“小姐,請把車票拿出來。”顧悅聽到有個女聲響起,才驚覺自己已經走到檢票口了。
她慌忙從包包裏面掏出車票遞上去,沒等站務員接手,車票卻被一隻屬於男性的手接走。顧悅和站務員都愣了一愣,本能地扭頭望了過去。
御思,既然是御思,顧悅更加驚訝了。
他怎麼來了?爲什麼來了?他這個時候不是應該陪着玉銀晨練,不是還答應了今天要陪玉銀去逛街的麼?
他的身上還穿着晨練用的運動服,滿身滿臉的匆忙,看得出來他趕得很急。
顧悅不得不承認自己的內心是欣喜和震動的,因爲她無論如何也沒有想到御思會出現。是來送站的嗎?其實真沒必要的。
御思不僅抽走了她手裏的票,還將她從隊伍中拉了出去。
“御思你在幹什麼,車子已經入站了,把票給我。”顧悅回過神來,平靜地對御思伸出手掌。
御思卻只是淡然一笑,將車票撕成兩半,將兩半疊起來後繼續撕。
“你還真走?”御思咬牙切齒。
顧悅不明白他爲什麼會這麼說,她不該走嗎?她應該留在家裏看他和玉銀親親我我?
“御思,你到底有沒有爲我想過?你認爲我應該留在封家是麼?”顧悅心裏失望極了,她認識的御思不該這麼自私的,不該這麼狠心的。
她輕吸口氣,語氣淡淡的:“既然你選擇了玉銀,就不該管我走還是留。
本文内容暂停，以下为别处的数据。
/-- R131: a REMOVED report. -/
theorem removedReport_spec (p : Pos) (i : Nat) (s : State) : let w := itemsRemoved (priorityOf s i)
    ItemsFollow p w s (removedReport p i s) ∧ Told (atDesk p (itemNotices p w s)) s (removedReport p i s) :=
  reported (fun h => by rw [removedReport, if_pos h]; exact lowerSummary_done ..) fun h => by simp [removedReport, h]

/-- R134: a SHELF_ENDED report. -/
theorem shelfEndedReport_spec (p : Pos) (i : Nat) (s : State) : let w := itemResolved .shelf i
    ItemsFollow p w s (shelfEndedReport p i s) ∧ Told (atDesk p (itemNotices p w s)) s (shelfEndedReport p i s) :=
  reported (fun h => by rw [shelfEndedReport, if_pos h]; exact resolveItem_done ..) fun h => by simp [shelfEndedReport, h]

/-- R134: a SHELVED report of a first shelve, where the list has a free place (R112). -/
theorem shelvedReport_spec_first (p : Pos) (i effective : Nat) (s : State) (room : HasRoom s p) :
    let w := itemsShelved i effective; let t := shelvedReport p i effective false s
    ItemsFollow p w s t ∧ Told (atDesk p (itemNotices p w s)) s t :=
  reported (fun h => by
    have hf := room (by simpa [inReview] using h)
    simp only [shelvedReport, if_pos h, Bool.false_eq_true, if_false]
    exact (appendItem_done ..).at_items (by simp [itemsShelved, hf])) fun h => by simp [shelvedReport, h]

/-- R134: a SHELVED report of a renewal. -/
theorem shelvedReport_spec_renewed (p : Pos) (i effective : Nat) (s : State) :
    let w := itemsRenewed i effective; let t := shelvedReport p i effective true s
    ItemsFollow p w s t ∧ Told (atDesk p (itemNotices p w s)) s t :=
  reported (fun h => by
    simp only [shelvedReport, if_pos h, if_true]
    split <;> rename_i hi <;> simp only [standingItem?, findItem?] at hi
    · exact (changeItem_done ..).at_items (by simp only [itemsRenewed]; rw [unresolved?, hi]; rfl)
    · exact (ItemsDone.refl ..).at_items (by simp only [itemsRenewed]; rw [unresolved?, hi]; rfl)) fun h => by
      simp [shelvedReport, h]

/-- R131, R132: a PLACED report of an alarm of priority 1 to 4. -/
theorem placedReport_spec (p : Pos) (i : Nat) (s : State) (hk : summaryKinds.contains (.unack (priorityOf s i)) = true) :
    ∃ wrapped, let w := itemsPlaced wrapped (priorityOf s i) i
      ItemsFollow p w s (placedReport p i s) ∧ Told (atDesk p (itemNotices p w s)) s (placedReport p i s) := by
  let u := raiseSummary p (.unack (priorityOf s i)) (priorityOf s i) s
  let wrapped (k : ItemKind) := (Config.countOverflow (if k = .arrival then u.free else s.free)).toNat
  have hu : ItemsDone p (summaryRises wrapped (.unack (priorityOf s i)) (priorityOf s i)) s u :=
    raiseSummary_done wrapped p _ _ s hk (by simp [wrapped])
  refine ⟨wrapped, reported (fun h => ?_) fun h => by simp [placedReport, h]⟩
  simp only [placedReport, if_pos h, itemsPlaced]
  split <;> rename_i h1
  · rw [beq_iff_eq.2 h1]
    exact hu.trans (arrivalRises_done wrapped p i u (by simp [wrapped]))
  · rw [beq_eq_false_iff_ne.2 h1, ItemWork.onlyIf_false, ItemWork.andThen_noItems]
    exact hu

/-- R132, R133: a LIFECYCLE report. -/
theorem lifecycleReport_spec (i : Nat) (old new : Lifecycle) (s : State) :
    ∃ wrapped, let p := ownerOf s i; let w := itemsLifecycle wrapped p i old new
      ItemsFollow p w s (lifecycleReport i old new s) ∧
        Told (atDesk p (itemNotices p w s)) s (lifecycleReport i old new s) := by
  let p := ownerOf s i
  let u := if new = .raised ∨ new = .returned then s else resolveItem p .arrival i s
  let wrapped (_ : ItemKind) := (Config.countOverflow u.free).toNat
  have hu : ItemsDone p ((itemResolved .arrival i).onlyIf (!(new == .raised || new == .returned))) s u := by
    by_cases h : new = .raised ∨ new = .returned
    · rw [show u = s from if_pos h, show (new == .raised || new == .returned) = true by simpa using h]
      exact .refl ..
    · rw [show u = resolveItem p .arrival i s from if_neg h, show (new == .raised || new == .returned) = false by simpa using h]
      exact resolveItem_done ..
  refine ⟨wrapped, reported (fun h => ?_) fun h => by simp [lifecycleReport, h]⟩
  simp only [lifecycleReport, if_pos h]
  refine hu.trans ?_
  by_cases hl : new = .latched
  · rw [if_pos hl, if_pos hl]
    exact raiseSummary_done wrapped p .latched p.num u rfl rfl
  · rw [if_neg hl, if_neg hl]
    by_cases ho : old = .latched
    · rw [if_pos ho, beq_iff_eq.2 ho]
      exact lowerSummary_done ..
    · rw [if_neg ho, beq_eq_false_iff_ne.2 ho]
      exact .refl ..

/-- R43: the judgement of a horn line sends HORN where the line changed. -/
theorem told_judgeHorn (p : Pos) (s : State) : Told (atDesk p (hornNotices p s (judgeHorn p s))) s (judgeHorn p s) := by
  by_cases h : hornSounds s p = (s.lists.get p).horn
  · rw [judgeHorn, if_pos h]
    exact (Told.refl s).congr fun l => by simp [atDesk, hornNotices]
  · rw [judgeHorn, if_neg h]
    refine ((Told.of_links (t := modLists p _ s) rfl).trans (told_notify_desk _ _ _)).congr fun l => ?_
    simp [hornNotices, notify, h]

end Sys2Proof.Machine
end

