theorem keeps_insertDeferred (p : Pos) (i : Nat) (t : Word) (s : State) : Keeps s (insertDeferred p i t s) := by
  simp only [insertDeferred]
  refine .ite (fun room => keeps_joinDeferred room) fun _ => ?_
  split
  · rename_i c last
    refine .ite (fun _ => ?_) fun _ => keeps_setOverflow ..
    have out : Keeps s (setOverflow c.alarm true (leaveDeferred p c.alarm s)) :=
      (keeps_leaveDeferred ..).trans (keeps_setOverflow ..)
    refine ⟨out.toSteady.trans (steady_joinDeferred ..), fun hc => (out.trans (keeps_joinDeferred ?_)).capacity hc⟩
    have bound := (((capacityInv_iff s).1 hc).1 p).2.1
    have shorter := length_filter_lt_of_mem (f := (·.alarm)) (List.mem_of_getLast? last)
    simpa [leaveDeferred] using shorter.trans_le bound
  · exact keeps_setOverflow ..

theorem insertDeferred_ann (p q : Pos) (i : Nat) (t : Word) (s : State) :
    ((insertDeferred p i t s).lists.get q).ann = (s.lists.get q).ann := by
  have joined (u : State) : ((joinDeferred p i t u).lists.get q).ann = (u.lists.get q).ann := by
    simp only [joinDeferred, modLists_get]
    split
    · subst q; rfl
    · rfl
  simp only [insertDeferred]
  split
  · exact joined s
  · split
    · split
      · rw [joined]
        simp only [setOverflow_lists, leaveDeferred, modLists_get]
        split
        · subst q; rfl
        · rfl
      · rfl
    · rfl

theorem keeps_placeOnLists (p : Pos) (i : Nat) (t : Word) (s : State) : Keeps s (placeOnLists p i t s) := by
  simp only [placeOnLists]
  refine .trans (t := modDyn i (fun d => { d with annTime := some t }) s) (keeps_modDyn fun _ _ h => h) ?_
  generalize modDyn i (fun d => { d with annTime := some t }) s = s
  refine .ite (fun _ => keeps_insertDeferred ..) fun _ => .ite (fun room => keeps_joinAnn room) fun _ => ?_
  split
  · rename_i b last
    refine .ite (fun _ => ?_) fun _ => keeps_insertDeferred ..
    have out := ((keeps_leaveAnn p b.alarm s).trans (keeps_notify_console p (.retract b.alarm .displaced) _)).trans
      (keeps_insertDeferred p b.alarm b.time _)
    refine ⟨out.toSteady.trans (steady_joinAnn ..), fun hc => (out.trans (keeps_joinAnn ?_)).capacity hc⟩
    have bound := (((capacityInv_iff s).1 hc).1 p).1
    have shorter := length_filter_lt_of_mem (f := (·.alarm)) (List.mem_of_getLast? last)
    rw [insertDeferred_ann]
    simpa [leaveAnn] using shorter.trans_le bound
  · exact keeps_insertDeferred ..

theorem keeps_judgeHorn (p : Pos) (s : State) : Keeps s (judgeHorn p s) := by
  simp only [judgeHorn]
  exact .unless fun _ => (keeps_modLists id).trans (keeps_notify_console ..)

theorem keeps_promote? {t : State} (h : promote? p s = some t) : Keeps s t := by
  unfold promote? at h
  split at h
  · rename_i room
    obtain ⟨e, -, rfl⟩ := Option.map_eq_some_iff.1 h
    exact (keeps_leaveDeferred p e.alarm s).trans (keeps_joinAnn (by simpa [leaveDeferred] using room))
  · cases h

theorem keeps_refill (p : Pos) (s : State) : Keeps s (refill p s) := by
  unfold refill
  refine .when fun room => ?_
  split
  · exact keeps_joinDeferred room
  · exact .refl s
”
“選擇?誰給我選擇的權利?你嗎?”御思一把抓住她的雙肩,四周人聲鼎沸,嘈雜混亂,顧悅以爲自己聽錯了,眼花了,御思究竟在做什麼?說什麼?
她啞口無言,只是怔怔地望着他。
“就算你給我選擇的權利,我也有權利拒絕,愛情不是隨便可以重選的。”他淡淡地加了一句。
“御思,你到底在說什麼?是你自己選擇了玉銀,不是麼?”顧悅糊塗了,她實在不懂御思怎麼會變得那麼快,剛剛還在陪玉銀晨練,這下又跑來車站撕她的車票。他到底想怎樣?難道他想同時擁有她和玉銀?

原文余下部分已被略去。